# Fired Police Office Must Be Reinstated



## Transformer (Sep 14, 2018)

BRIDGEPORT — The city has been ordered to rehire a veteran city police officer fired because of his arrest in 2016 on charges of assaulting a man at a Fairfield motel and then driving drunk.

*Related Stories*






 Cop fired over assault arrest 
 Cop charged with assault, DUI remains on payroll 
 City pays settlements in police brutality cases 
An arbitrator ruled Chief Armando Perez did not have just cause when he fired Omar Jimenez last March. The arbitrator, a member of the American Arbitration Association, said instead Perez should have suspended Jimenez for 90 days without pay.

“We are reviewing the decision and looking at our options,” said City Attorney R. Christopher Meyer.

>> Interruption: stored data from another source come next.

/-- A pantry: its config entry (R88), its queues (R95, R96) and its link record (R97). -/
structure Pantry where
  drop : Option DropCode
  lead : Nat
  timeoutCode : Nat
  dispatch : List OrderId
  cancels : List OrderId
  link : LinkState
  nextSeq : Byte
  consumed : Byte
  limit : Byte
  replay : List ReplayFrame
  replayPos : Option Nat
  replayCount : Nat
  replayTimer : Option ReplayTimer
  taken : Option OrderId
  staleAcks : Nat
  creditRange : Nat
  deriving DecidableEq, Repr, Inhabited

/-! ## Drops and panel displays (spec/07) -/

/-- The configured kinds of a drop (R144). -/
inductive DropKind where
  | unused | roomPanel | roomSensor | pantry
  deriving DecidableEq, Repr, Inhabited

inductive DropMode where
  | isolated | normal | excluded | shadow
  deriving DecidableEq, Repr, Inhabited

/-- The requests an ANSWER can answer (section 11.3). -/
inductive PanelRequest where
  | checkIn | finish | extend | walkup
  deriving DecidableEq, Repr, Inhabited

/-- The reasons of a REFUSED answer (R52). -/
inductive Reason where
  | noTime | roomClosed | notYet | noMeeting | tooLate | nextTooSoon | inUse | bookedNow | turnaround
  | roomListFull | poolFull
  deriving DecidableEq, Repr, Inhabited

inductive AnswerResult where
  | granted (start stop : Nat)
  | refused (reason : Reason)
  deriving DecidableEq, Repr, Inhabited

/-- An ANSWER (R52, R152). -/
structure Answer where
  request : PanelRequest
  result : AnswerResult
  deriving DecidableEq, Repr, Inhabited

/-- An item of a drop's FIFO (R151). -/
inductive Item where
  | content (state : Byte) (text : Bytes)
  | service (body : Bytes)
  deriving DecidableEq, Repr, Inhabited

inductive InFlight where
  | none | answer | show | content | service
  deriving DecidableEq, Repr, Inhabited

/-- A Drop Table entry: configured part (R144) and runtime part (R146, R151). -/
structure Drop where
  kind : DropKind
  room : Option Nat
  pantry : Option Nat
  reported : Option DropKind
  mode : DropMode
  present : Bool
  miss : Nat
  answer : Option Answer
  stale : Bool
  showLast : Bool
  fifo : List Item
  inFlight : InFlight
  droppedItems : Nat
  ignoredFrames : Nat
  deriving DecidableEq, Repr, Inhabited

/-- The state codes of a display, in the order of their encoding (section 11.3). -/
inductive StateCode where
  | noRoom | free | freeSoon | due | dueLast | inUse | turnaround | closing | closed | noTime
  deriving DecidableEq, Repr, Inhabited

inductive Ring where
  | off | green | amber | red
  deriving DecidableEq, Repr, Inhabited

/-- The display record of a SHOW (R160). -/
structure Display where
  code : StateCode
  ring : Ring
  blink : Bool
  minutes : Option Nat
  organiser : Option OrganiserTag
  offline : Bool
  cateringFault : Bool
  deriving DecidableEq, Repr, Inhabited

/-- What an ORDER frame carries from its order record and reservation (R101). -/
structure OrderFields where
  id : OrderId
  room : Option RoomCode
  roomIndex : Nat
  deliverBy : Nat
  late : Bool
  organiser : Option OrganiserTag
  lines : List OrderLine
  deriving DecidableEq, Repr, Inhabited

/-- The down frames of a panel line (section 11.3). `poll`'s operand is none for a drop that is no pantry, else the
taken field. A `freed` frame is a replayed frame whose order record has been freed; its open fields are the free values
numbered by the last operand (log entry 25). -/
inductive DownFrame where
  | probe
  | poll (taken : Option (Option OrderId))
  | answer (a : Answer)
  | show (d : Display)
  | content (state : Byte) (text : Bytes)
  | service (body : Bytes)
  | order (taken : Option OrderId) (seq : Byte) (fields : OrderFields)
  | cancel (taken : Option OrderId) (id : OrderId) (seq : Byte)
  | resync (taken : Option OrderId)
  | freed (taken : Option OrderId) (kind : FrameKind) (seq : Byte) (free : Nat)
  deriving DecidableEq, Repr, Inhabited

/-! ## Panel lines (spec/06) -/

inductive LineState where
  | off | settling | breaking | running | fault
  deriving DecidableEq, Repr, Inhabited

inductive WalkState where
  | walking | parked
  deriving DecidableEq, Repr, Inhabited

/-- A schedule entry (R121). -/
inductive Phase where
  | address (addr : Nat)
  | probe
  | empty
  deriving DecidableEq, Repr, Inhabited

/-- Where a turn stands (R134, R135): the down frame is being transmitted, the answer timeout runs, or an up frame has
begun. -/
inductive TurnStage where
  | sending | waiting | receiving
  deriving DecidableEq, Repr, Inhabited

/-- A turn record (section 6.4), with the down frame and the stage of the exchange. The timeout is in milliseconds. -/
structure Turn where
  addr : Nat
  probe : Bool
  timeout : Nat
  waits : Nat
  abandoned : Bool
  stage : TurnStage
  frame : DownFrame
  deriving DecidableEq, Repr, Inhabited

/-- An up frame in reception that is not the answer of a turn from its first byte on (R135, R140, R141; log entry 37): it
began while a down frame was being transmitted; it is outside a turn; it is to be discarded uncounted. -/
inductive Incoming where
  | collided | outside | discarded
  deriving DecidableEq, Repr, Inhabited

/-- A line: its config entry (R121) and its line record (R123), with the up frame in reception outside a turn's answer
(R135, R140). -/
structure Line where
  timeoutCode : Nat
  powerAtStart : Bool
  schedule : Vector Phase 32
  state : LineState
  breakLow : Bool
  feed : Bool
  pointer : Nat
  walk : WalkState
  cursor : Nat
  turn : Option Turn
  reload : Bool
  incoming : Option Incoming
  errors : Nat
  timeouts : Nat
  deriving DecidableEq, Repr

/-! ## Events, boot and management (spec/09, spec/10) -/

/-- An event latch (R192). `raiseCount` is the raise count of the EVENT last made, kept for an EVENT that waits unsent
(R194). -/
structure Latch where
  isSet : Bool
  causes : BitVec 8
  pendingCount : Nat
  pendingCauses : BitVec 8
  unsent : Bool
  raiseCount : Nat
  deriving DecidableEq, Repr, Inhabited

inductive LoadState where
  | loading | done | partly | blank
  deriving DecidableEq, Repr, Inhabited

inductive BlankReason where
  | badSignature | badLength | noMemory
  deriving DecidableEq, Repr, Inhabited

inductive SkipCause where
  | badTable | badRecord | truncated | noFloorRecord | memoryFault
  deriving DecidableEq, Repr, Inhabited

/-- What a boot load reads next: the header, the record at an offset of an image that ends before `limit` (`first`
marks the image's first record), or nothing. -/
inductive LoaderPhase where
  | header
  | records (offset limit : Nat) (first : Bool)
  | idle
  deriving DecidableEq, Repr, Inhabited

/-- The write in flight (R188, R189). -/
structure Write where
  tag : Tag
  offset : Nat
  run : Bytes
  written : Nat
  readback : Bool
  deriving DecidableEq, Repr, Inhabited

/-- The boot status (R197). -/
structure Boot where
  load : LoadState
  blank : Option BlankReason
  applied : Nat
  clamped : Nat
  skipped : Nat
  firstSkip : Option (Nat × SkipCause)
  write : Option Write
  phase : LoaderPhase
  deriving DecidableEq, Repr, Inhabited

/-! ## Riser messages (spec/08, spec/11) -/

/-- The seventeen message kinds (section 11.1). -/
inductive MsgKind where
  | book | alter | withdraw | content | service | time | load | read | listDirty | markClean | control | clear
  | bootWrite | restart | reply | event | upframe
  deriving DecidableEq, Repr, Inhabited

/-- The reply codes, in the order of their encoding (section 11.2). -/
inductive Code where
  | ok | accepted | badMessage | badTable | badState | badWindow | noTime | past | roomClosed | duplicateId | conflict
  | roomListFull | poolFull | orderPoolFull | notFound | staleVersion | busy | notReady | unroutable | unknownRoom
  | notPresent | kindMismatch | queueFull | dropIsolated | memoryFault
  deriving DecidableEq, Repr, Inhabited

/-- An entry of a LIST_DIRTY reply (R34). -/
structure DirtyEntry where
  index : Nat
  version : Byte
  room : Nat
  day : Day
  state : ResState
  deriving DecidableEq, Repr, Inhabited

/-- What a READ of the riser port record returns beside the floor record (R182). -/
structure RiserReading where
  online : Bool
  timer : Option Nat
  receive : Nat
  onwardQueue : Nat
  upwardQueue : Nat
  localQueue : Nat
  reservations : Nat
  replyHeld : Bool
  eventClaim : Bool
  grantEvent : Bool
  shareOnward : Bool
  shareCount : Nat
  counters : List Nat
  deriving DecidableEq, Repr, Inhabited

/-- The body of a REPLY (section 11.2 and section 11.4). A READ body holds the record as it was read. -/
inductive Body where
  | none
  | index (i : Nat)
  | version (v : Byte)
  | offset (n : Nat)
  | timeStep (t : TimeStep)
  | dirtyList (entries : List DirtyEntry) (next : Option Nat)
  | loaded (table entry : Nat) (clamped : Bool)
  | altered (i : Nat) (version : Byte) (start stop : Nat)
  | withdrawn (i : Nat) (version : Byte)
  | cleared (isSet : Bool) (causes : BitVec 8)
  | copies (n : Nat)
  | floorRecord (r : FloorRecord)
  | roomMap (code : Option RoomCode)
  | roomClass (c : RoomClass)
  | roomTable (cls : Nat) (panels : List DropCode) (sensor : Option DropCode) (service : Service)
  | pantryConfig (drop : Option DropCode) (lead code : Nat)
  | reservation (i : Nat) (r : Reservation)
  | order (o : Order)
  | evidence (e : Evidence)
  | drop (code : DropCode) (d : Drop) (display : Option Display)
  | line (l : Line)
  | pantryLink (p : Pantry)
  | riserPort (r : FloorRecord) (x : RiserReading)
  | floorClock (c : Clock) (slot : Option Nat) (busy : Bool)
  | eventLatch (l : Latch) (counts : Option (Nat × Nat))
  | eventSummary (isSet unsent : List Nat)
  | bootStatus (b : Boot)
  deriving DecidableEq, Repr

/-- A message the part itself makes (section 8.1). `building` and `floor` are its source as the message was placed. A
reply carries the tag and kind of the request it answers. -/
inductive UpMsg where
  | reply (building floor : Nat) (tag : Tag) (kind : MsgKind) (code : Code) (body : Body)
  | event (building floor : Nat) (latch : Nat) (causes : BitVec 8) (raiseCount : Nat) (flush discard : Option Nat)
  | upframe (building floor : Nat) (drop : DropCode) (kind : Byte) (body : Bytes)
  deriving DecidableEq, Repr

/-- The message on the uplink transmitter: one of the part's own, or one from the floors below, as it arrived. -/
inductive UplinkTx where
  | own (m : UpMsg)
  | forwarded (m : Bytes)
  deriving DecidableEq, Repr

“This is extremely disappointing,” said Perez. “It was a serious offense in my opinion and I couldn’t justify his actions and that’s why I terminated him.”

Jimenez, 34, a 16-year veteran of the police force was fired by Perez following an investigation by the city’s Office of Internal Affairs.

Police said in the early morning of Sept. 5, 2016, Jimenez went to the Fairfield Circle Inn and punched a friend in the face during an argument. Then, driving his own car, Jimenez allegedly struck a fire hydrant at Fairfield and Courtland avenues, knocked it off its base and fled the scene, returning to the Circle Inn, police said.

Bridgeport police went to the Circle Inn and located Jimenez in the hotel parking lot. Police said Jimenez had bloodshot eyes, was unsteady on his feet and was swaying and there was an odor of alcohol. He failed field sobriety tests administered by Bridgeport officers, police said.

He was subsequently arrested by Fairfield police on the charges of second-degree assault, second-degree threatening, and disorderly conduct, and he was charged by Bridgeport police with driving under the influence, evading responsibility and failure to drive right. Police said the assault victim suffered serious eye damage.

Criminal charges were later dropped against Jimenez after he successfully completed accelerated rehabilitation, a pretrial probation program.

In 2015, Jimenez was suspended for 30 days and ordered to undergo counseling after he failed a department drug test.


----------



## discodumpling (Sep 15, 2018)

Soooo hes been a cop since hes 18 yrs old? Let's start with that part.


----------



## Transformer (Sep 16, 2018)

So it is almost impossible to fir3 a cop.  He can do drugs, drive drunk, beat up a person and he still qualifies to be a cop.


----------



## Crackers Phinn (Sep 16, 2018)

^pretty much.


----------